I’m with you on the technology issue. Jaron Lanier is a voice of skepticism I’ve found compelling, and as a pioneer in VR he speaks from direct experience. Many years ago in his introduction to Cybernetics Norbert Wiener warned that the new field is a system of control and if society did not use the new technology properly it could lead to great danger. It seems to me that we’ve arrived at that point.
It was a little eerie to read your last chapter of Politics and the Occult, and sad to see where we’ve come to after nine years. I believe you made a distinction there that’s quite interesting: the tension between being and becoming. I’m thinking of this in connection to Eliade’s duality of sacred and profane space.

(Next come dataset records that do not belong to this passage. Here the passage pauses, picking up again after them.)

/-! ### ETH, CAN, DPL -/

/-- Writes of ETHm (R449, R460). -/
def State.writeEth (s : State) (m a : Nat) (v : Word) : State :=
  let off := a % 0x1000
  let n := v.toNat
  if off = 0 then
    let en := bitAt n 0
    let s := s.onDev fun d => d.writeFields a (d.keep (R.ETH_CTRL_EN m) v)
    let s := if en then s.ethEnable m else s.onDev fun d => d.ethDisable m
    s.onDev fun d => d.linkSync m
  else if off = 0x20 then s.onDev fun d =>
    if m = 1 then d
    else
      let d := if bitAt n 30 then d.set (R.ETH_MDIO_TIMEOUT 0) 0 else d
      if bitAt n 28 then d.mdioGo (bits n 0 16) (bits n 16 5) (bits n 21 5) (bits n 26 2) else d.writeFields a v
  else if off = 0x24 ∧ m = 1 then s
  else if 0x100 ≤ off ∧ off < 0x180 ∧ off % 0x10 = 0xC then
    let s := s.onDev fun d => d.writeFields a v
    if bitAt n 1 then s.ethKick m ((off - 0x100) / 0x10) else s
  else s.onDev fun d => d.writeFields a v

/-- Writes of CANn (R464, R468 to R473, R489). -/
def Dev.writeCan (d : Dev) (n a : Nat) (v : Word) : Dev :=
  let x := v.toNat
  match a % 0x1000 with
  | 0x0 =>
    let d := d.writeEn (R.CAN_CTRL_EN n) v fun en d => if en then d.canEnable n else d.canDisable n
    if bitAt x 5 then d.canRecover n (x / 0x10000) else d
  | 0x48 => d.inboxDone n 0 (bits x 0 6)
  | 0x4C => d.inboxDone n 1 (bits x 0 6)
  | 0x54 => d.receiptDone n (bits x 0 5)
  | 0x60 => d.outGo n v
  | 0x68 => d.outAbort n v
  | _ => d.writeFields a v

/-- Writes of DPL (R476, R485, R490, R491). -/
def Dev.writeDpl (d : Dev) (a : Nat) (v : Word) : Dev :=
  let off := a % 0x1000
  if off = 0x800 then
    (d.writeEn R.DPL_CFG_EN v fun en d => if en then d.dplEnable else d.dplDisable).dplSync
  else if 0x820 ≤ off ∧ off < 0x840 then d.keyWrite ((off - 0x820) / 0x10) (off % 0x10 / 4) v
  else if 0x900 ≤ off ∧ off < 0xB00 ∧ off % 0x10 = 0 then
    let k := (off - 0x900) / 0x10
    if bitAt v.toNat 25 then (d.peerWrite k v.toNat).freePeer k else d.peerWrite k v.toNat
  else
    let d := d.writeFields a v
    if off = 0x80C then d.dplSync else d

/-! ### A register write -/

/-- An agent's write of an aligned word to a register of a listed block. -/
def State.regWrite (s : State) (agent a : Nat) (v : Word) : State :=
  match a / 0x1000 with
  | 0x40000 => s.writeSysctl a v
  | 0x40001 => s.onDev fun d => d.writeClk a v
  | 0x40003 => s.writeLedger a v
  | 0x40004 => s.writeCfg a v
  | 0x4000A => s.writeLane a v
  | 0x40010 => s.writeAdc 0 a v
  | 0x40011 => s.writeAdc 1 a v
  | 0x40012 => s.writeAdc 2 a v
  | 0x40013 => s.writeAdc 3 a v
  | 0x40014 => s.writeSdf a v
  | 0x40020 => s.writePwm a v
  | 0x40021 => s.writePwm a v
  | 0x40022 => s.writePwm a v
  | 0x40023 => s.writePwm a v
  | 0x40024 => s.writeGsup a v
  | 0x40030 => s.writeAcc a v
  | 0x40031 => s.writeIso a v
  | 0x40032 => s.writeArch a v
  | 0x40040 => s.onDev fun d => d.writeCirc agent a v
  | 0x40050 => s.writeTime a v
  | 0x40051 => s.writeEth 0 a v
  | 0x40052 => s.writeEth 1 a v
  | 0x40060 => s.onDev fun d => if 0x800 ≤ a % 0x1000 ∧ a % 0x1000 < 0xC00 then d.writeDpl a v else d.writeCan 0 a v
  | 0x40061 => s.onDev fun d => d.writeCan 1 a v
  | 0x40062 => s.onDev fun d => d.writeCan 2 a v
  | 0x40063 => s.onDev fun d => d.writeCan 3 a v
  | _ => s.onDev fun d => d.writeFields a v

end Sys2Proof.Machine
end

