/-- AMO_ACCESS: an LR, SC or AMO instruction acts on the memory word itself, in core SRAM or a TCM; at any other address,
or misaligned, it is an access fault and has no effect (R414). -/
def execAmoAccess (core : Fin 4) (op : Amo) (addr data : Word) (ecc : Ecc) (mac : Fin 100) (parity : Bool) (s : State) :
    Host.Outcome State Fault Refusal :=
  s.byCore core.val fun s => .next <|
    match route core.val addr.toNat with
    | none => s.onDev fun d => d.answer core.val .accessFault
    | some (p, a) =>
      if !p.atomic || a % 4 != 0 then s.onDev fun d => d.answer core.val .accessFault
      else
        match (s.d.parityCheck core.val false parity a).memCheck core.val p a ecc mac.val with
        | (none, d) => { s with d := d }
        | (some d, _) => { s with d := d }.amo core.val op p a data

/-- MCINVAL: a write of CSR 0x7C0 (R413). -/
def execMcinval (core : Fin 4) (value : Word) (s : State) : Host.Outcome State Fault Refusal :=
  .next <| s.coreDev core.val fun d => d.invalidate core.val value.toNat

/-- The address of a TAKEn register, whose read a bus timeout never ends (R420). -/
def isTake (a : Nat) : Bool := decide (0x40040020 ≤ a) && decide (a < 0x40040060) && a % 0x10 == 0

/-- BUS_ACCESS_TIMEOUT: no acknowledge within 1024 SYS cycles: a bus error and no effect (R17); a core's access to TAKEn
never times out (R420). -/
def execBusAccessTimeout (agent : Fin 5) (addr : Word) (s : State) : Host.Outcome State Fault Refusal :=
  .next <| s.coreDev agent.val fun d =>
    if agent.val = 4 then d.answer 4 .busError else if isTake addr.toNat then d else d.busFail agent.val addr.toNat

/-! ### The debug port (R7, R114, R413) -/

namespace Dev

/-- Keeps words for later debug reads of registers. -/
def dbgLatch (d : Dev) (l : List (Nat × Word)) : Dev :=
  { d with dbg := l ++ d.dbg.filter fun p => !l.any fun q => q.1 == p.1 }

/-- The debug copy of a register, or what a core would read. -/
def dbgWord (d : Dev) (a : Nat) (w : Word) : Word :=
  match d.dbg.find? fun p => p.1 == a with
  | some p => p.2
  | none => w

/-- A debug read of a register: nothing that the cores see changes (R7). -/
def debugRead (d : Dev) (a : Nat) : Dev :=
  let off := a % 0x1000
  let ans (d : Dev) (w : Word) : Dev := d.answer 4 (.data w)
  if a = 0x40050000 then
    ans (d.dbgLatch [(R.TIME_SEC_LO_SEC.addr, word d.time.sec), (R.TIME_SEC_HI_SEC.addr, word (d.time.sec / 2 ^ 32)),
      (R.TIME_SHORT_TIME.addr, d.shortTime)]) (word d.time.ns)
  else if a = 0x40004010 ∨ a = 0x40004018 ∨ a = 0x40004020 then d.readColoLo 4 ((a - 0x40004010) / 8)
  else if a = 0x40004014 ∨ a = 0x4000401C ∨ a = 0x40004024 then ans d (d.coloHi 4 ((a - 0x40004014) / 8))
  else if a = R.ACC_LOG_W0_WORD.addr then
    match d.acc.latch, d.acc.fifo with
    | some e, _ => ans (d.dbgLatch (logCopy e)) e.w0
    | none, e :: _ => ans (d.dbgLatch (logCopy e)) e.w0
    | none, [] => ans d 0
  else if a = R.ACC_LOG_W1_WORD.addr then ans d (d.dbgWord a (d.logWord 1))
  else if a = R.ACC_LOG_W2_WORD.addr then ans d (d.dbgWord a (d.logWord 2))
  else if a = R.ACC_LOG_W3_WORD.addr then ans d (d.dbgWord a (d.logWord 3))
  else if 0x40010000 ≤ a ∧ a < 0x40014000 ∧ off = (R.ADC_QTIME_STAMP 0).addr % 0x1000 then
    ans d (match (d.adc ((a - 0x40010000) / 0x1000)).queue with | e :: _ => e.2 | [] => 0)
  else if 0x40014100 ≤ a ∧ a < 0x40014700 ∧ off % 0x40 = 0x1C then
    let n := (off - 0x100) / 0x40
    ans (d.dbgLatch [((R.SDF_CH_STAMP_TIME n).addr, (d.sd n).stamp)]) (d.regWord a)
  else ans d (d.dbgWord a (d.regWord a))
where
  /-- LOG_W1 to LOG_W3 of an entry. -/
  logCopy (e : LogEntry) : List (Nat × Word) :=
    [(R.ACC_LOG_W1_WORD.addr, e.stamp), (R.ACC_LOG_W2_WORD.addr, e.ctx), (R.ACC_LOG_W3_WORD.addr, e.w3)]

end Dev

/-- The operation words in the Strand store of a physical Stake: the Strands of the logical Stake bound to it, in the order
of their sections; a Stake that is bound to none has been filled with nothing (R116, log entry 153). -/
def Dev.strandStore (d : Dev) (lane phys : Nat) : List (BitVec 64) :=
  match (List.range 32).find? fun k => d.servedBy lane k == phys with
  | some k => (d.pat.strands.filter fun s => s.stake == k).flatMap fun s => s.ops
  | none => []

/-- The debug port reads half an operation word of a Strand store (R116). A word that the loader has not filled is a free
value (log entries 10 and 153). -/
def Dev.strandRead (d : Dev) (c : StrandCell) : Dev :=
  match (d.strandStore c.lane.val c.phys.val)[c.idx.val]? with
  | some w => d.answer 4 (.data (word (w.toNat / 2 ^ (32 * b2n c.hi))))
  | none => d.freeWord.2.answer 4 (.data d.freeWord.1)

/-- A debug read of the memory map: memory or a register (R7, R20). The port has no cache; a double-bit error, or a row out
of use, is answered with a bus error and raises nothing (R7). -/
def State.debugLoad (s : State) (size : Size) (addr : Nat) (ecc : Ecc) : Host.Outcome State Fault Refusal :=
  match route 4 addr with
  | none => .next (s.onDev fun d => d.answer 4 .busError)
  | some (.regs, a) =>
    if s.d.regError size a then .next (s.onDev fun d => d.answer 4 .busError)
    else if bareBlock a then .refused (.noLayout a)
    else .next (s.onDev fun d => d.debugRead a)
  | some (p, a) =>
    .next <| s.onDev fun d =>
      if !d.permits p .load size a || d.rowGone a || (p.hasEcc && ecc == .double) then d.answer 4 .busError
      else if d.bankWaits p a then d
      else d.answer 4 (.data (word (Mem.num s.mem a (accessBytes size))))

/-- DEBUG_READ: of the memory map (R7), or of a Strand store (R116). -/
def execDebugRead (size : Size) (addr : DebugPlace) (ecc : Ecc) (s : State) : Host.Outcome State Fault Refusal :=
  match addr with
  | .strand c => .next (s.onDev fun d => d.strandRead c)
  | .mem a => s.debugLoad size a.toNat ecc

/-- DEBUG_WRITE: a debug-port write under the access rules; no cache watches it (R114, R413). A store shorter than a word
makes no ECC check of the word that it merges into (DESIGN CHOICE, log entry 138: R21 speaks of the data returned); a row out of use raises the source of its
memory (R514). -/
def execDebugWrite (size : Size) (addr data : Word) (s : State) : Host.Outcome State Fault Refusal :=
  match route 4 addr.toNat with
  | none => .next (s.onDev fun d => d.answer 4 .busError)
  | some (.regs, a) =>
    if s.d.regError size a then .next (s.onDev fun d => d.answer 4 .busError)
    else if bareBlock a then .refused (.noLayout a)
    else .next ((s.onDev fun d => d.answer 4 .none).regWrite 4 a data)
  | some (p, a) =>
    .next <|
      if !s.d.permits p .store size a then s.onDev fun d => d.answer 4 .busError
      else if s.d.rowGone a then s.onDev fun d => (d.eccDouble p a).answer 4 .busError
      else
        let n := accessBytes size
        { s with mem := Mem.wrNum s.mem a n (data.toNat % 2 ^ (8 * n)), d := s.d.answer 4 .none }

/-! ### Scrubbing (R21, R505) -/

/-- The SRAM that the scrubber visits: the 6 MiB of R21. -/
def scrubbed : Place → Bool
  | .sram | .lane _ | .arch | .msgCan | .msgEth | .pattern => true
  | _ => false

/-- A corrected error found in a row; the fourth marks the row weak and raises SRAM_ROW_WEAK (R505). -/
def Dev.rowHit (d : Dev) (a : Nat) (mac : Fin 100) (row : Fin 128) : Dev :=
  let k := mac.val * 128 + row.val
  let n := Sparse.at' 0 d.rowHits k + 1
  let d := { d with rowHits := Sparse.put 0 d.rowHits k n }
  if n = 4 then
    { d with weak := d.weak ++ [BadUnit.row mac row (word (a / 512 * 512))] }.raise islGUARD 167 (mac.val + row.val * 128)
  else d

/-- SCRUB_WORD: the scrubber reads a word, in a macro and row (R21, R505). -/
def execScrubWord (addr : Word) (ecc : Ecc) (mac : Fin 100) (row : Fin 128) (s : State) :
    Host.Outcome State Fault Refusal :=
  .next <|
    match route 4 addr.toNat with
    | none => s
    | some (p, a) => s.onDev fun d =>
      if !scrubbed p || d.rowGone a then d
      else
        match ecc with
        | .none => d
        | .single => (d.eccSingle p mac.val).rowHit a mac row
        | .double => d.eccDouble p a

/-! ### Handshakes on the channels (R13, R15, R16) -/

/-- The island that sends on a channel (R16). -/
def channelSender (ch : Nat) : Nat :=
  if ch < 2 then 8
  else if ch < 4 then 9
  else if ch = 4 then 10
  else if ch = 5 then 6
  else if ch = 6 then 7
  else if ch = 7 then 13
  else if 0x10 ≤ ch ∧ ch ≤ 0x12 then 4
  else if ch = 0x13 ∨ ch = 0x1B then 2
  else if 0x18 ≤ ch ∧ ch ≤ 0x1A then 5
  else if ch = 0x1C then 3
  else if ch = 0x20 ∨ ch = 0x21 ∨ ch = 0x28 then 8
  else if ch = 0x22 ∨ ch = 0x23 ∨ ch = 0x29 then 9
  else if ch = 0x2A then 10
  else if 0x30 ≤ ch ∧ ch ≤ 0x3D then ch - 0x30
  else if 0x40 ≤ ch ∧ ch ≤ 0x4D then ch - 0x40
  else 3

/-- The oldest word of a channel for a receiver that has not been acknowledged, changed by `f`. -/
def onHandshake (ch recv : Nat) (f : HEntry → HEntry) : List HEntry → List HEntry
  | [] => []
  | e :: t => if e.ch == ch && e.recv == recv && !e.acked then f e :: t else e :: onHandshake ch recv f t

namespace Dev

def handshake (d : Dev) (ch recv : Nat) : Option HEntry := d.hoop.find? fun e => e.ch == ch && e.recv == recv && !e.acked

/-- What a receiver without a command of its own does with a word that it takes: Colophon changes, events at the
converters and SDF, window comparator states, and SAFE decisions at the Archive; the others wait, acknowledged, for the
command that consumes them, and a lane fault's report is signalled to LANE as it arrives (R109, R380). -/
def deliverWord (d : Dev) (ch recv : Nat) (w : HWord) : Dev :=
  let rest : Dev := match takeFirst (fun e => e.ch == ch && e.recv == recv && e.acked && e.w == w) d.hoop with
    | some x => { d with hoop := x.2 }
    | none => d
  match w with
  | .colophon delta => rest.takeColophon (if ch = 0x13 then 0 else 1) delta
  | .event kind unit time =>
    if recv = 8 ∨ recv = 9 then rest.adcEvent recv kind unit time
    else if recv = 10 then rest.sdPeriod unit
    else d
  | .wcState conv wc out =>
    let k := (recv - 6) * 32 + conv * 8 + wc
    { rest with gsup := { rest.gsup with wc := Sparse.put false rest.gsup.wc k out } }
  | .report r => d.laneSignal r
  | .safe t => rest.archTrigger 4 t
  | _ => d

end Dev

/-- HOOP_STALL: a handshake not completed within 100 ns of REQ; raised once for it, the word stays held (R15). -/
def execHoopStall (ch : Fin 256) (recv : Fin 14) (s : State) : Host.Outcome State Fault Refusal :=
  .next <| s.onDev fun d =>
    match d.handshake ch.val recv.val with
    | some e =>
      if e.stalled then d
      else
        let d := { d with hoop := onHandshake ch.val recv.val (fun e => { e with stalled := true }) d.hoop }
        d.raise (channelSender ch.val) 85 (ch.val + recv.val * 256)
    | none => d

/-- HOOP_HANDSHAKE_COMPLETE: the receiver acknowledges the oldest word (R13). -/
def execHoopHandshakeComplete (ch : Fin 256) (recv : Fin 14) (s : State) : Host.Outcome State Fault Refusal :=
  .next <| s.onDev fun d =>
    match d.handshake ch.val recv.val with
    | some e =>
      { d with hoop := onHandshake ch.val recv.val (fun e => { e with acked := true }) d.hoop }.deliverWord
        ch.val recv.val e.w
    | none => d

end Sys2Proof.Machine
end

When one group’s being is threatened by another’s becoming, and vice versa, then some very intense hostility of an almost religious quality may arise (such as Trump voters versus Silicon Valley, or the now-erupting me too movement). Too complex for me to articulate in this space, but you’ve given me much to think about.
Also, you mentioned briefly that William Irwin Thompson was influenced by Schwaller de Lubicz. Could you direct me to something specific?